TASK MATERIAL ::
-- ==== Sys2Proof/Tests/Slice0.lean ====
section
/-! SUPPORT. Tests: every expected value is written out from spec/ (the file and trace are named), none from a run of the
model. Each is about one step on a small state. -/

set_option Elab.async false

namespace Sys2Proof.Machine.Tests

/-! ### Small states -/

/-- The tree of "aaabbc" (42_tree_builder.md R120, example). -/
def tree : Memory :=
  [(0, ⟨.leaf, 0x61, NIL, NIL, 3⟩), (1, ⟨.leaf, 0x62, NIL, NIL, 2⟩), (2, ⟨.leaf, 0x63, NIL, NIL, 1⟩),
   (3, ⟨.internal, 0, 2, 1, 3⟩), (4, ⟨.internal, 0, 0, 3, 6⟩)]

/-- The counts of "aaabbc". -/
def counted : State :=
  { State.reset with freq := writeTable (writeTable (writeTable State.reset.freq 0x61 3) 0x62 2) 0x63 1 }

/-- The tree of "aaabbc" present, no table. -/
def built : State := { counted with root := 4, nalloc := 5, node := tree }

/-- And its code table: 'a' = "0", 'b' = "11", 'c' = "10" (43_code_generator.md R140, example). -/
def coded : State :=
  { built with
    clen := writeTable (writeTable (writeTable State.reset.clen 0x61 1) 0x62 2) 0x63 2
    cbits := writeTable (writeTable State.reset.cbits 0x62 0b11) 0x63 0b01 }

/-- The tree of "aaaa" (42_tree_builder.md R123, example). -/
def single : State :=
  { State.reset with root := 0, nalloc := 1, node := [(0, ⟨.leaf, 0x61, NIL, NIL, 4⟩)] }

/-- An open encode frame. -/
def encoding (s : State) : State := { s with mode := .encode }

/-- An open decode frame with the cursor at `h`. -/
def decoding (s : State) (h : Handle) : State := { s with mode := .decode, cur := h }

/-- Mode FATAL after `ST(2)` (95_test_vectors.md trace X1). -/
def dead : State := { State.reset with mode := .fatal, err := 2 }

/-- The next state, if there is one. -/
def after (i : Instr) (s : State) : Option State :=
  match exec i s with
  | .next t => some t
  | .fault _ => none
  | .refused _ => none

/-- The words of the tokens answered to a command in a state with no output yet. -/
def reply (i : Instr) (s : State) : Option (List TokenWord) := (after i s).map fun t => t.out.map Token.word

/-- One step of the host's event. -/
def afterEvent (e : Event) (s : State) : Option State :=
  match step { s with pending := [e] } with
  | .next t => some t
  | .fault _ => none
  | .refused _ => none

/-! ### The assembler's checks, each refusing an ill-formed line (30_encoding.md R85) -/

theorem test_smoke_count_operand : (Asm.count 256).wellFormed = false := by decide
theorem test_smoke_ldf_symbol : (Asm.ldf 256 0).wellFormed = false := by decide
theorem test_smoke_ldf_count : (Asm.ldf 0 4294967296).wellFormed = false := by decide
theorem test_smoke_rdfreq_operand : (Asm.rdfreq 256).wellFormed = false := by decide
theorem test_smoke_rdnode_handle : (Asm.rdnode 512).wellFormed = false := by decide
theorem test_smoke_rdcode_operand : (Asm.rdcode 256).wellFormed = false := by decide
theorem test_smoke_enc_operand : (Asm.enc 256).wellFormed = false := by decide
theorem test_smoke_dec_operand : (Asm.dec 256).wellFormed = false := by decide
theorem test_smoke_dec_two_is_legal : (Asm.dec 2).wellFormed = true := by decide
theorem test_smoke_counts_text : (Asm.counts [0x61, 256]).wellFormed = false := by decide
theorem test_smoke_encs_text : (Asm.encs [256]).wellFormed = false := by decide
theorem test_smoke_decs_digit : (Asm.decs [0, 2]).wellFormed = false := by decide
theorem test_smoke_ldft_count : (Asm.ldft [(0x61, 1), (0x62, 4294967296)]).wellFormed = false := by decide
theorem test_smoke_compress_text : (Asm.compress [256]).wellFormed = false := by decide
theorem test_smoke_decompress_digit : (Asm.decompress [2]).wellFormed = false := by decide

WHAT IS NEEDED :: Every entry is to be copied exactly, with none omitted.

OUTPUT BELOW ::
-- ==== Sys2Proof/Tests/Slice0.lean ====
section
/-! SUPPORT. Tests: every expected value is written out from spec/ (the file and trace are named), none from a run of the
model. Each is about one step on a small state. -/

set_option Elab.async false

namespace Sys2Proof.Machine.Tests

/-! ### Small states -/

/-- The tree of "aaabbc" (42_tree_builder.md R120, example). -/
def tree : Memory :=
  [(0, ⟨.leaf, 0x61, NIL, NIL, 3⟩), (1, ⟨.leaf, 0x62, NIL, NIL, 2⟩), (2, ⟨.leaf, 0x63, NIL, NIL, 1⟩),
   (3, ⟨.internal, 0, 2, 1, 3⟩), (4, ⟨.internal, 0, 0, 3, 6⟩)]

/-- The counts of "aaabbc". -/
def counted : State :=
  { State.reset with freq := writeTable (writeTable (writeTable State.reset.freq 0x61 3) 0x62 2) 0x63 1 }

/-- The tree of "aaabbc" present, no table. -/
def built : State := { counted with root := 4, nalloc := 5, node := tree }

/-- And its code table: 'a' = "0", 'b' = "11", 'c' = "10" (43_code_generator.md R140, example). -/
def coded : State :=
  { built with
    clen := writeTable (writeTable (writeTable State.reset.clen 0x61 1) 0x62 2) 0x63 2
    cbits := writeTable (writeTable State.reset.cbits 0x62 0b11) 0x63 0b01 }

/-- The tree of "aaaa" (42_tree_builder.md R123, example). -/
def single : State :=
  { State.reset with root := 0, nalloc := 1, node := [(0, ⟨.leaf, 0x61, NIL, NIL, 4⟩)] }

/-- An open encode frame. -/
def encoding (s : State) : State := { s with mode := .encode }

/-- An open decode frame with the cursor at `h`. -/
def decoding (s : State) (h : Handle) : State := { s with mode := .decode, cur := h }

/-- Mode FATAL after `ST(2)` (95_test_vectors.md trace X1). -/
def dead : State := { State.reset with mode := .fatal, err := 2 }

/-- The next state, if there is one. -/
def after (i : Instr) (s : State) : Option State :=
  match exec i s with
  | .next t => some t
  | .fault _ => none
  | .refused _ => none

/-- The words of the tokens answered to a command in a state with no output yet. -/
def reply (i : Instr) (s : State) : Option (List TokenWord) := (after i s).map fun t => t.out.map Token.word

/-- One step of the host's event. -/
def afterEvent (e : Event) (s : State) : Option State :=
  match step { s with pending := [e] } with
  | .next t => some t
  | .fault _ => none
  | .refused _ => none

/-! ### The assembler's checks, each refusing an ill-formed line (30_encoding.md R85) -/

theorem test_smoke_count_operand : (Asm.count 256).wellFormed = false := by decide
theorem test_smoke_ldf_symbol : (Asm.ldf 256 0).wellFormed = false := by decide
theorem test_smoke_ldf_count : (Asm.ldf 0 4294967296).wellFormed = false := by decide
theorem test_smoke_rdfreq_operand : (Asm.rdfreq 256).wellFormed = false := by decide
theorem test_smoke_rdnode_handle : (Asm.rdnode 512).wellFormed = false := by decide
theorem test_smoke_rdcode_operand : (Asm.rdcode 256).wellFormed = false := by decide
theorem test_smoke_enc_operand : (Asm.enc 256).wellFormed = false := by decide
theorem test_smoke_dec_operand : (Asm.dec 256).wellFormed = false := by decide
theorem test_smoke_dec_two_is_legal : (Asm.dec 2).wellFormed = true := by decide
theorem test_smoke_counts_text : (Asm.counts [0x61, 256]).wellFormed = false := by decide
theorem test_smoke_encs_text : (Asm.encs [256]).wellFormed = false := by decide
theorem test_smoke_decs_digit : (Asm.decs [0, 2]).wellFormed = false := by decide
theorem test_smoke_ldft_count : (Asm.ldft [(0x61, 1), (0x62, 4294967296)]).wellFormed = false := by decide
theorem test_smoke_compress_text : (Asm.compress [256]).wellFormed = false := by decide
theorem test_smoke_decompress_digit : (Asm.decompress [2]).wellFormed = false := by decide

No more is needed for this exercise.